> **GOAL OF THE EXERCISE**: Using the records below, transcribe word for word the stretch from the line that contains "def withRegs (rs" through the line that contains "def result (w", both end lines included, and nothing else.

++++ EXCERPTED DATA

-- ==== Sys2Proof/Tests/Slice0.lean ====
section
/-!
SUPPORT. Tests on fixed values and the witnesses of the statements' hypotheses. Expected results are those of spec
95_test_vectors.md (S, V and P names) or the examples of the rule named; none was taken from the model.
-/

namespace Sys2Proof.Tests

open Sys2Proof Sys2Proof.Machine

/-! ### Helpers -/

/-- The reset state with registers set. -/
def withRegs (rs : List (RegIndex × Word)) : State := rs.foldl (fun s p => s.writeReg p.1 p.2) State.reset

/-- The reset state with registers and the pc set and a word placed at that pc. -/
def probe (pc : Word) (w : Nat) (rs : List (RegIndex × Word)) : State := ((withRegs rs).setPc pc).withFetchWord 32 w

/-- The state one step gives. -/
def after (s : State) : Option State :=
  match step s with
  | .next t => some t
  | .fault _ => none
  | .refused _ => none

/-- One register and the pc after running a word at INSTR_BASE. -/
def result (w : Nat) (rs : List (RegIndex × Word)) (r : RegIndex) : Option (Word × Word) :=
  (after (probe 0x00400000#32 w rs)).map (fun t => (t.readReg r, t.pc))

/-- The pc and register 31 after running a word at a pc. -/
def jumped (pc : Word) (w : Nat) (rs : List (RegIndex × Word)) : Option (Word × Word) :=
  (after (probe pc w rs)).map (fun t => (t.pc, t.readReg 31))

/-- The run state, the cause and the events after a step. -/
def ended (s : State) : Option (RunState × Option Cause × List Event) :=
  (after s).map (fun t => (t.run, t.cause, t.events))

/-- The smallest image, ending at a given address. -/
def smallConfig (base : Word) : Config :=
  { instrBase := base, numInstr := 1, numData := 1, sltOverflow := .trueLess }

/-- The reset state under the reading TRUE_LESS. -/
def trueLessReset : State := { State.reset with cfg := { Config.reference with sltOverflow := .trueLess } }

/-- The reset state in interactive mode with lines supplied. -/
def interactiveWith (ls : List HostLine) : State :=
  { State.reset with flags := { HostFlags.off with interactive := true }, hostLines := ls }

/-! ### Well-formedness -/

theorem test_wellFormed_refuses_zero_sll : ¬ (Instr.sll 0 0 0 0).WellFormed := by decide
theorem test_wellFormed_takes_noop_sll : (Instr.sll 0 0 0 1).WellFormed := by decide
theorem test_wellFormed_takes_sentinel : Instr.sentinel.WellFormed := by decide

/-! ### Decoding: words written out from the formats of 30_encoding.md (opcode, rs, rt, rd, shamt, funct) -/

theorem test_decode_sentinel : decode 0b000000_00000_00000_00000_00000_000000#32 = .ok .sentinel := by decide
theorem test_decode_sll : decode 0b000000_00001_00010_00011_11111_000000#32 = .ok (.sll 1 2 3 31) := by decide
theorem test_decode_srl : decode 0b000000_00000_00100_00101_11100_000010#32 = .ok (.srl 0 4 5 28) := by decide
theorem test_decode_jr : decode 0b000000_11111_00000_00000_00000_001000#32 = .ok (.jr 31 0 0 0) := by decide
theorem test_decode_addu : decode 0b000000_00001_00010_00011_00000_100001#32 = .ok (.addu 1 2 3 0) := by decide
theorem test_decode_subu : decode 0b000000_00001_00010_00011_00000_100011#32 = .ok (.subu 1 2 3 0) := by decide
theorem test_decode_and : decode 0b000000_01011_01010_01001_11111_100100#32 = .ok (.and 11 10 9 31) := by decide
theorem test_decode_or : decode 0b000000_00001_00010_00011_00000_100101#32 = .ok (.or 1 2 3 0) := by decide
theorem test_decode_slt : decode 0b000000_00001_00010_00011_00000_101010#32 = .ok (.slt 1 2 3 0) := by decide
theorem test_decode_j : decode 0b000010_00000100000000000000001000#32 = .ok (.j 0x100008#26) := by decide
theorem test_decode_jal : decode 0b000011_10000100000000000000000101#32 = .ok (.jal 0x2100005#26) := by decide
theorem test_decode_beq : decode 0b000100_00001_00010_0000000000000011#32 = .ok (.beq 1 2 3) := by decide
theorem test_decode_bne : decode 0b000101_01000_00001_1111111111111101#32 = .ok (.bne 8 1 0xFFFD#16) := by decide
theorem test_decode_addiu : decode 0b001001_00010_00001_1000000000000000#32 = .ok (.addiu 2 1 0x8000#16) := by decide
theorem test_decode_andi : decode 0b001100_00010_00001_0000000011111111#32 = .ok (.andi 2 1 0xFF#16) := by decide
theorem test_decode_ori : decode 0b001101_00010_00001_0001000000000000#32 = .ok (.ori 2 1 0x1000#16) := by decide
theorem test_decode_lui : decode 0b001111_00010_00001_0000000001000000#32 = .ok (.lui 2 1 0x40#16) := by decide
theorem test_decode_lw : decode 0b100011_01000_01010_0000000000000100#32 = .ok (.lw 8 10 4) := by decide
theorem test_decode_sw : decode 0b101011_01000_01001_0000000000000100#32 = .ok (.sw 8 9 4) := by decide

/-- V-D.2 to V-D.6 and V-D.9: the words the decoder rejects. -/
theorem test_decode_rejects :
    decode 0x04000000#32 = .error .illegalOpcode ∧ decode 0x20010005#32 = .error .illegalOpcode ∧
      decode 0xFC000000#32 = .error .illegalOpcode ∧ decode 0x00221820#32 = .error .illegalFunct ∧
      decode 0x0000000C#32 = .error .illegalFunct ∧ decode 0x03E00009#32 = .error .illegalFunct := by decide

/-- V-H.1's bytes, and one byte too few. -/
theorem test_decode_bytes :
    decodeBytes [0x24#8, 0x01#8, 0x00#8, 0x05#8, 0x99#8] = .ok (.addiu 0 1 5, [0x99#8]) ∧
      decodeBytes [0x24#8, 0x01#8, 0x00#8] = .error .truncated := by decide

theorem test_encode_addu : encode (.addu 1 2 3 0) = 0x00221821#32 := by decide
theorem test_encode_lw : encode (.lw 8 10 4) = 0x8D0A0004#32 := by decide

/-- S1.5, S1.6, S1.7: the segment is that of the jump's own pc. -/
theorem test_jumpTarget :
    jumpTarget 0x00400000#32 0x100004#26 = 0x00400010#32 ∧ jumpTarget 0x10000000#32 0x100004#26 = 0x10400010#32 ∧
      jumpTarget 0x0FFFFFFC#32 0x100008#26 = 0x00400020#32 := by decide

/-! ### Instructions -/

/-- V-AR.2. -/
theorem test_sll : result 0x00021FC0 [(2, 3#32)] 3 = some (0x80000000#32, 0x00400004#32) := by decide
/-- V-AR.3. -/
theorem test_sll_4 : result 0x00021900 [(2, 0xFFFFFFFF#32)] 3 = some (0xFFFFFFF0#32, 0x00400004#32) := by decide
/-- V-AR.5. -/
theorem test_srl : result 0x00021FC2 [(2, 0x80000000#32)] 3 = some (1#32, 0x00400004#32) := by decide
/-- V-AR.10. -/
theorem test_addu_wraps : result 0x00221821 [(1, 0xFFFFFFFF#32), (2, 1#32)] 3 = some (0#32, 0x00400004#32) := by decide
/-- 2.3's closing text: both sources are read before the write. -/
theorem test_addu_same : result 0x00210821 [(1, 5#32)] 1 = some (10#32, 0x00400004#32) := by decide
/-- V-AR.13. -/
theorem test_subu : result 0x00221823 [(1, 3#32), (2, 5#32)] 3 = some (0xFFFFFFFE#32, 0x00400004#32) := by decide
/-- V-AR.14. -/
theorem test_and :
    result 0x00221824 [(1, 0xF0F0F0F0#32), (2, 0x0FF00FF0#32)] 3 = some (0x00F000F0#32, 0x00400004#32) := by decide
/-- R107's example. -/
theorem test_or :
    result 0x00221825 [(1, 0x0000FF00#32), (2, 0x000000FF#32)] 3 = some (0x0000FFFF#32, 0x00400004#32) := by decide
/-- V-AR.24 under WRAP_SIGN. -/
theorem test_slt_wrap_sign :
    result 0x0022182A [(1, 0x80000000#32), (2, 1#32)] 3 = some (0#32, 0x00400004#32) := by decide
/-- V-AR.18, V-AR.20, V-AR.22, V-AR.23, V-AR.25 under both readings. -/
theorem test_slt_readings :
    sltResult .wrapSign 1#32 2#32 = 1#32 ∧ sltResult .wrapSign 0xFFFFFFFF#32 0#32 = 1#32 ∧
      sltResult .trueLess 0xFFFFFFFF#32 0#32 = 1#32 ∧ sltResult .wrapSign 5#32 5#32 = 0#32 ∧
      sltResult .wrapSign 0x7FFFFFFF#32 0xFFFFFFFF#32 = 1#32 ∧ sltResult .trueLess 0x7FFFFFFF#32 0xFFFFFFFF#32 = 0#32 ∧
      sltResult .wrapSign 0x80000000#32 0x7FFFFFFF#32 = 0#32 ∧
      sltResult .trueLess 0x80000000#32 0x7FFFFFFF#32 = 1#32 := by decide
/-- V-AI.2. -/
theorem test_addiu_negative : result 0x24418000 [] 1 = some (0xFFFF8000#32, 0x00400004#32) := by decide
/-- V-AI.3. -/
theorem test_addiu_no_trap : result 0x24410001 [(2, 0x7FFFFFFF#32)] 1 = some (0x80000000#32, 0x00400004#32) := by decide
/-- V-AI.8: the mask is sign-extended. -/
theorem test_andi : result 0x3041FFFF [(2, 0x12345678#32)] 1 = some (0x12345678#32, 0x00400004#32) := by decide
/-- V-AI.9. -/
theorem test_andi_positive : result 0x30417FFF [(2, 0x12345678#32)] 1 = some (0x00005678#32, 0x00400004#32) := by decide
/-- V-AI.12. -/
theorem test_ori : result 0x34418001 [(2, 0x12340000#32)] 1 = some (0xFFFF8001#32, 0x00400004#32) := by decide
/-- V-AI.17: the rs field is ignored. -/
theorem test_lui : result 0x3C410040 [(2, 0xFFFFFFFF#32)] 1 = some (0x00400000#32, 0x00400004#32) := by decide
/-- V-AI.18 and S3.1: a destination of register 0 writes nothing and is reported as no register updated. -/
theorem test_register_zero :
    (after (probe 0x00400000#32 0x24000005 [])).map (fun t => (t.readReg 0, t.events)) =
      some (0#32, [.report ⟨0x00400000#32, 0x24000005#32, 0x00400004#32, none, none⟩]) := by decide

/-- V-LS.7 over a stored word: a negative offset. -/
theorem test_lw :
    (after ((withRegs [(2, 0x00401010#32)]).storeWord 0x00401000#32 0xCAFEF00D#32 |>.withFetchWord 32 0x8C41FFF0)).map
      (fun t => (t.readReg 1, t.pc)) = some (0xCAFEF00D#32, 0x00400004#32) := by decide
/-- S6a.1: the run ends, x10 and the pc as they were. -/
theorem test_lw_below_the_region :
    ended (probe 0x00400000#32 0x8D0AFFFC [(8, 0x00401000#32)]) =
      some (.terminated, some (.memoryAccess 0x00400000#32 0x00400FFC#32), [.diagnostic 0x00400000#32 0x00400FFC#32]) := by
  decide
/-- V-LS.12: the word, the bytes and the report. -/
theorem test_sw :
    (after (probe 0x00400000#32 0xAC410000 [(1, 0xCAFEF00D#32), (2, 0x00401000#32)])).map
        (fun t => (t.mem.readWord 0x00401000, t.mem.readByte 0x00401000, t.events)) =
      some (0xCAFEF00D#32, 0xCA#8,
        [.report ⟨0x00400000#32, 0xAC410000#32, 0x00400004#32, none, some (0x00401000#32, 0xCAFEF00D#32)⟩]) := by decide
/-- V-LS.13: the stack pointer at reset is one past the data region. -/
theorem test_sw_at_reset_stack_pointer :
    ended (probe 0x00400000#32 0xAFA80000 []) =
      some (.terminated, some (.memoryAccess 0x00400000#32 0x00404000#32), [.diagnostic 0x00400000#32 0x00404000#32]) := by
  decide

/-- S4.1 and S4.2. -/
theorem test_beq :
    jumped 0x00400000#32 0x10220003 [(1, 7#32), (2, 7#32)] = some (0x00400010#32, 0#32) ∧
      jumped 0x00400000#32 0x10220003 [(1, 7#32), (2, 8#32)] = some (0x00400004#32, 0#32) := by decide
/-- V-CT.7: a backward branch by the largest offset. -/
theorem test_beq_far : jumped 0x00400000#32 0x10008000 [] = some (0x003E0004#32, 0#32) := by decide
/-- V-CT.4 and V-CT.6. -/
theorem test_bne :
    jumped 0x00400000#32 0x14210005 [(1, 9#32)] = some (0x00400004#32, 0#32) ∧
      jumped 0x00400000#32 0x1500FFFF [(8, 1#32)] = some (0x00400000#32, 0#32) := by decide
/-- V-CT.8. -/
theorem test_j : jumped 0x00400004#32 0x08100008 [] = some (0x00400020#32, 0#32) := by decide
/-- V-CT.10. -/
theorem test_jal : jumped 0x00400010#32 0x0C100010 [] = some (0x00400040#32, 0x00400014#32) := by decide
/-- V-CT.13: the pc takes a misaligned value. -/
theorem test_jr : jumped 0x00400000#32 0x01400008 [(10, 6#32)] = some (0x00000006#32, 0#32) := by decide
/-- V-D.1 and V-H.2. -/
theorem test_sentinel : ended State.reset = some (.terminated, some (.sentinel 0x00400000#32), []) := by decide

/-- V-D.2 and V-D.5 through a step. -/
theorem test_illegal_words :
    ended (probe 0x00400000#32 0x04000000 []) =
        some (.terminated, some (.illegalOpcode 0x00400000#32 0x04000000#32), []) ∧
      ended (probe 0x00400000#32 0x00221820 []) =
        some (.terminated, some (.illegalFunct 0x00400000#32 0x00221820#32), []) := by decide

/-- V-F.1, V-F.2, V-F.3. -/
theorem test_fetch_faults :
    ended (State.reset.setPc 0x00400002#32) = some (.terminated, some (.fetchFault 0x00400002#32), []) ∧
      ended (State.reset.setPc 0x003FFFFC#32) = some (.terminated, some (.fetchFault 0x003FFFFC#32), []) ∧
      ended (State.reset.setPc 0x00404000#32) = some (.terminated, some (.fetchFault 0x00404000#32), []) := by decide

/-- V-F.6: the last word of the image. -/
theorem test_last_word : jumped 0x00403FFC#32 0x24010005 [] = some (0x00404000#32, 0#32) := by decide

/-! ### Loader and host -/

/-- P1's image bytes. -/
def p1 : List Byte :=
  [0x24#8, 0x01#8, 0x00#8, 0x05#8, 0x24#8, 0x02#8, 0x00#8, 0x03#8] ++
    [0x00#8, 0x22#8, 0x18#8, 0x21#8, 0x00#8, 0x00#8, 0x00#8, 0x00#8]

/-- V-H.7's lines: s, then quit. -/
def stepThenQuit : List HostLine := [['s'], ['q', 'u', 'i', 't']]

/-- What boot leaves of a started run, for P1's image. -/
def booted (flags : HostFlags) (lines : List HostLine) : Option State :=
  match boot Config.reference flags lines p1 with
  | .started s => some s
  | .noRun _ => none

/-- P1: the first cycle's report. -/
theorem test_p1_first_report :
    ((booted HostFlags.off []).bind after).map (fun t => (t.events, t.readReg 1)) =
      some ([.report ⟨0x00400000#32, 0x24010005#32, 0x00400004#32, some (1, 5#32), none⟩], 5#32) := by decide
/-- V-H.7: one cycle, then HOST_QUIT. -/
theorem test_interactive_quit :
    (((booted { HostFlags.off with interactive := true } stepThenQuit).bind after).bind after).map
        (fun t => (t.cause, t.readReg 1, t.pc)) =
      some (some (.hostQuit 0x00400004#32), 5#32, 0x00400004#32) := by decide
/-- V-H.3, V-H.4, V-H.5 in the smallest configuration. -/
theorem test_boot_checks :
    boot (smallConfig 0#32) HostFlags.off [] (List.replicate 5 1#8) = .noRun (.imageMalformed 5) ∧
      boot (smallConfig 0#32) HostFlags.off [] (List.replicate 8 1#8) = .noRun (.programTooLarge 2) ∧
      (boot (smallConfig 0#32) HostFlags.off [] (List.replicate 4 1#8) ==
        .noRun (.imageMalformed 4)) = false := by decide
/-- The blocks of 40_pipeline.md on V-LS.5. -/
theorem test_pipeline_fault :
    (interpreterCycle (probe 0x00400000#32 0x8C410000 [(2, 0x00400000#32)])).cause =
      some (.memoryAccess 0x00400000#32 0x00400000#32) := by decide
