/-- 30_encoding.md R45: "An instruction assembles to CMD = OP << 8 | p", with the addresses on A and B as written; a
prefix length above 255 has no encoding (00_scope.md R6) and an address too wide for its form is refused. What A and B
hold for mask32 and mask64 is open, so it is an argument; that and the 128-bit limit of .cmd addresses are the model's
choice, notes/assumptions/11.md. -/
def Obligations.AssemblyFormsPresentations : Prop :=
  ∀ (anyA anyB : Port) (p c t w : Nat),
    (p ≤ 255 →
      assemble anyA anyB (.mask32 p) = some ⟨BitVec.ofNat 16 (0 <<< 8 ||| p), anyA, anyB, true⟩ ∧
      assemble anyA anyB (.mask64 p) = some ⟨BitVec.ofNat 16 (1 <<< 8 ||| p), anyA, anyB, true⟩) ∧
    (p ≤ 255 → c < 2 ^ 32 → t < 2 ^ 32 →
      assemble anyA anyB (.match4 p c t) =
        some ⟨BitVec.ofNat 16 (2 <<< 8 ||| p), BitVec.ofNat 128 c, BitVec.ofNat 128 t, true⟩) ∧
    (p ≤ 255 → c < 2 ^ 128 → t < 2 ^ 128 →
      assemble anyA anyB (.match6 p c t) =
        some ⟨BitVec.ofNat 16 (3 <<< 8 ||| p), BitVec.ofNat 128 c, BitVec.ofNat 128 t, true⟩) ∧
    (w < 2 ^ 16 → c < 2 ^ 128 → t < 2 ^ 128 →
      assemble anyA anyB (.cmd w c t) =
        some ⟨BitVec.ofNat 16 w, BitVec.ofNat 128 c, BitVec.ofNat 128 t, true⟩) ∧
    (255 < p →
      assemble anyA anyB (.mask32 p) = none ∧ assemble anyA anyB (.mask64 p) = none ∧
      assemble anyA anyB (.match4 p c t) = none ∧ assemble anyA anyB (.match6 p c t) = none) ∧
    (2 ^ 32 ≤ c ∨ 2 ^ 32 ≤ t → assemble anyA anyB (.match4 p c t) = none) ∧
    (2 ^ 128 ≤ c ∨ 2 ^ 128 ≤ t →
      assemble anyA anyB (.match6 p c t) = none ∧ assemble anyA anyB (.cmd w c t) = none)

/-! ### The step -/

/-- When the presented command decodes to an operation, the step is that operation's meaning on the presented inputs,
with the rest of the host's evaluations left to present. That the queue loses its head is the model's bookkeeping
(notes/assumptions/1.md). -/
def Obligations.StepRunsDecodedOperation : Prop :=
  ∀ (s : State) (e : Presentation) (rest : List Presentation) (i : Instr),
    s.queue = e :: rest → e.held = true → decode e.cmd = .ok i →
    step s = exec i { s with cmd := e.cmd, a := e.a, b := e.b, queue := rest }

/-- A command word placed with `withFetchWord` is what the next step runs, on the operands the host presents next, or on
zeros where it presents nothing. The queue as the place of a command, and the zeros, are the model's choice
(notes/assumptions/10.md), and so is that the queue loses its head (notes/assumptions/1.md). -/
def Obligations.PlacedWordRunsNext : Prop :=
  ∀ (s : State) (w : Nat) (i : Instr),
    w < 2 ^ 16 → decodeTableWord 16 w = some i →
    (s.queue = [] →
      step (s.withFetchWord 16 w) = exec i { s with cmd := BitVec.ofNat 16 w, a := 0#128, b := 0#128 }) ∧
    (∀ e rest, s.queue = e :: rest →
      step (s.withFetchWord 16 w) =
        exec i { s with cmd := BitVec.ofNat 16 w, a := e.a, b := e.b, queue := rest })

/-- With nothing to present, a step changes nothing. The model's choice: notes/assumptions/4.md. -/
def Obligations.NothingPresentedNothingChanges : Prop :=
  ∀ s : State, s.queue = [] → step s = .next s

/-- A step stops exactly when the host did not hold the inputs of the evaluation stable, it then stops with the host
fault, and it never refuses. R85 and R87 ask for the host fault and for an end of every evaluation; three clauses are the
model's: that the host's failure is one Boolean and stops the run (notes/assumptions/6.md), that the block's own faults
are next states and so stop no step (notes/assumptions/5.md, against the gloss of 93_implementation_defined.md), and that
an empty queue does not stop (notes/assumptions/4.md). The queue itself is the model's (notes/assumptions/1.md). -/
def Obligations.StepStopsOnlyOnChangedInputs : Prop :=
  ∀ s : State,
    (step s = .fault .inputsChanged ↔ ∃ e rest, s.queue = e :: rest ∧ e.held = false) ∧
    (∀ r, step s ≠ .refused r) ∧
    (∀ e rest, s.queue = e :: rest → e.held = true → ∃ t, step s = .next t)

/-- 30_encoding.md R47: the step, which decodes and dispatches, answers what the procedure `Eval` gives on the bits of
CMD: the event recorded is its outcome, STATUS its code, RES its result. The queue and the record are the model's
(notes/assumptions/1.md), and so is that a fault is a next state (notes/assumptions/5.md). -/
def Obligations.StepComputesEval : Prop :=
  ∀ (s : State) (e : Presentation) (rest : List Presentation),
    s.queue = e :: rest → e.held = true →
    ∃ t, step s = .next t ∧ t.cmd = e.cmd ∧ t.a = e.a ∧ t.b = e.b ∧ t.queue = rest ∧
      t.trace = s.trace ++ [eval e.cmd e.a e.b] ∧ t.status = statusOf (eval e.cmd e.a e.b) ∧
      ∀ r, eval e.cmd e.a e.b = .ok r → t.res = r

/-- 70_reset_and_hazards.md R82, as an invariant of the step: the outputs are `Eval` of the current inputs. That the
ports keep their values while nothing is presented is the model's choice (notes/assumptions/4.md), the record is the
model's (notes/assumptions/1.md), and so is that a fault is a next state (notes/assumptions/5.md). -/
def Obligations.StepKeepsPortsAgree : Prop :=
  ∀ s t : State, s.PortsAgree → step s = .next t → t.PortsAgree

/-- The invariant holds after power-up, where no evaluation has been made. The empty record is the model's choice,
notes/assumptions/3.md. -/
def Obligations.ResetPortsAgree : Prop := State.reset.PortsAgree

/-- 70_reset_and_hazards.md R82: after power-up nothing was evaluated, and there is no result for a host to read. What
the host will present is not the block's: notes/assumptions/3.md. -/
def Obligations.PowerUpHasNoResult : Prop :=
  State.reset.trace = [] ∧ State.reset.queue = [] ∧ State.reset.readRes = none
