section
variable {bits c t : Nat} {f : Port → Port → Option Presentation}

/-- Every line with two addresses reads them the same way, whatever `f` then presents. -/
theorem bind_asPort_of_lt (hc : c < 2 ^ bits) (ht : t < 2 ^ bits) :
    (do f (← asPort bits c) (← asPort bits t)) = f (BitVec.ofNat 128 c) (BitVec.ofNat 128 t) := by
  rw [asPort_of_lt hc, asPort_of_lt ht]
  rfl

theorem bind_asPort_of_ge (h : 2 ^ bits ≤ c ∨ 2 ^ bits ≤ t) :
    (do f (← asPort bits c) (← asPort bits t)) = none := by
  rcases h with hc | ht
  · rw [asPort_of_ge hc]
    rfl
  · rw [asPort_of_ge ht]
    exact Option.bind_fun_none _

theorem bind_asPort_of_none (h : ∀ a b, f a b = none) :
    (do f (← asPort bits c) (← asPort bits t)) = none := by
  simp [h]

end

end Sys2Proof.Machine

namespace Sys2Proof.Proofs

open Sys2Proof.Machine

/-- Settles O5: a line is an `issue` (or a raw word) behind at most two `asPort`s, and each clause says which of the
three accepts or refuses its number. -/
theorem assemblyFormsPresentations : Obligations.AssemblyFormsPresentations := by
  intro anyA anyB p c t w
  refine ⟨fun hp => ⟨?_, ?_⟩, fun hp hc ht => ?_, fun hp hc ht => ?_, fun hw hc ht => ?_,
    fun hp => ⟨?_, ?_, ?_, ?_⟩, fun h => ?_, fun h => ⟨?_, ?_⟩⟩
  · exact issue_of_le (i := .mask32 p) hp anyA anyB
  · exact issue_of_le (i := .mask64 p) hp anyA anyB
  · exact (bind_asPort_of_lt hc ht).trans (issue_of_le (i := .match4 p) hp _ _)
  · exact (bind_asPort_of_lt hc ht).trans (issue_of_le (i := .match6 p) hp _ _)
  · exact (bind_asPort_of_lt hc ht).trans (if_pos hw)
  · exact issue_of_gt (i := .mask32 p) hp anyA anyB
  · exact issue_of_gt (i := .mask64 p) hp anyA anyB
  · exact bind_asPort_of_none (issue_of_gt (i := .match4 p) hp)
  · exact bind_asPort_of_none (issue_of_gt (i := .match6 p) hp)
  · exact bind_asPort_of_ge h
  · exact bind_asPort_of_ge h
  · exact bind_asPort_of_ge h

end Sys2Proof.Proofs

/-! ### The step as `Eval`: the decoder and the dispatch drive what the procedure of R47 gives (10_state.md) -/

namespace Sys2Proof

theorem decode_of_legal {cmd : Cmd} (h : rsvField cmd = 0#6) :
    decode cmd = .ok (instrOf (opField cmd) (pfxField cmd).toNat) := if_pos h

theorem decode_of_reserved {cmd : Cmd} (h : rsvField cmd ≠ 0#6) :
    decode cmd = .error (.reservedBits (rsvField cmd)) := if_neg h

end Sys2Proof

namespace Sys2Proof.Machine

theorem eval_of_reserved {cmd : Cmd} (h : rsvField cmd ≠ 0#6) (a b : Port) :
    eval cmd a b = .fault .illegalCommand := if_pos h

/-- On a legal command the dispatch on the decoded operation agrees with `Eval`'s own selection by OP. -/
theorem exec_instrOf_fields {s : State} (h : rsvField s.cmd = 0#6) :
    exec (instrOf (opField s.cmd) (pfxField s.cmd).toNat) s =
      .next (s.drive (eval s.cmd s.a s.b)) := by
  rw [rsvField] at h
  rw [eval, if_neg (not_not_intro h), instrOf, opField, pfxField]
  generalize (s.cmd.extractLsb' 8 2).toFin = op
  match op with
  | 0 | 1 | 2 | 3 => rfl

/-- 30_encoding.md R47: evaluating the ports drives `Eval` of them. -/
theorem evaluate_eq_drive_eval (s : State) : evaluate s = .next (s.drive (eval s.cmd s.a s.b)) := by
  by_cases h : rsvField s.cmd = 0#6
  · rw [evaluate_of_ok (decode_of_legal h), exec_instrOf_fields h]
  · rw [evaluate_of_error (decode_of_reserved h), eval_of_reserved h, drive_fault]

/-- What a step with a held presentation next does, as one state. -/
theorem step_eq_drive_eval {s : State} {e : Presentation} {rest : List Presentation}
    (h : s.queue = e :: rest) (hh : e.held = true) :
    step s = .next ((s.present e rest).drive (eval e.cmd e.a e.b)) :=
  (step_held h hh).trans (evaluate_eq_drive_eval _)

++++++++

> **SOLUTION TO THIS EXERCISE**:
def withRegs (rs : List (RegIndex × Word)) : State := rs.foldl (fun s p => s.writeReg p.1 p.2) State.reset

/-- The reset state with registers and the pc set and a word placed at that pc. -/
def probe (pc : Word) (w : Nat) (rs : List (RegIndex × Word)) : State := ((withRegs rs).setPc pc).withFetchWord 32 w

/-- The state one step gives. -/
def after (s : State) : Option State :=
  match step s with
  | .next t => some t
  | .fault _ => none
  | .refused _ => none

/-- One register and the pc after running a word at INSTR_BASE. -/
def result (w : Nat) (rs : List (RegIndex × Word)) (r : RegIndex) : Option (Word × Word) :=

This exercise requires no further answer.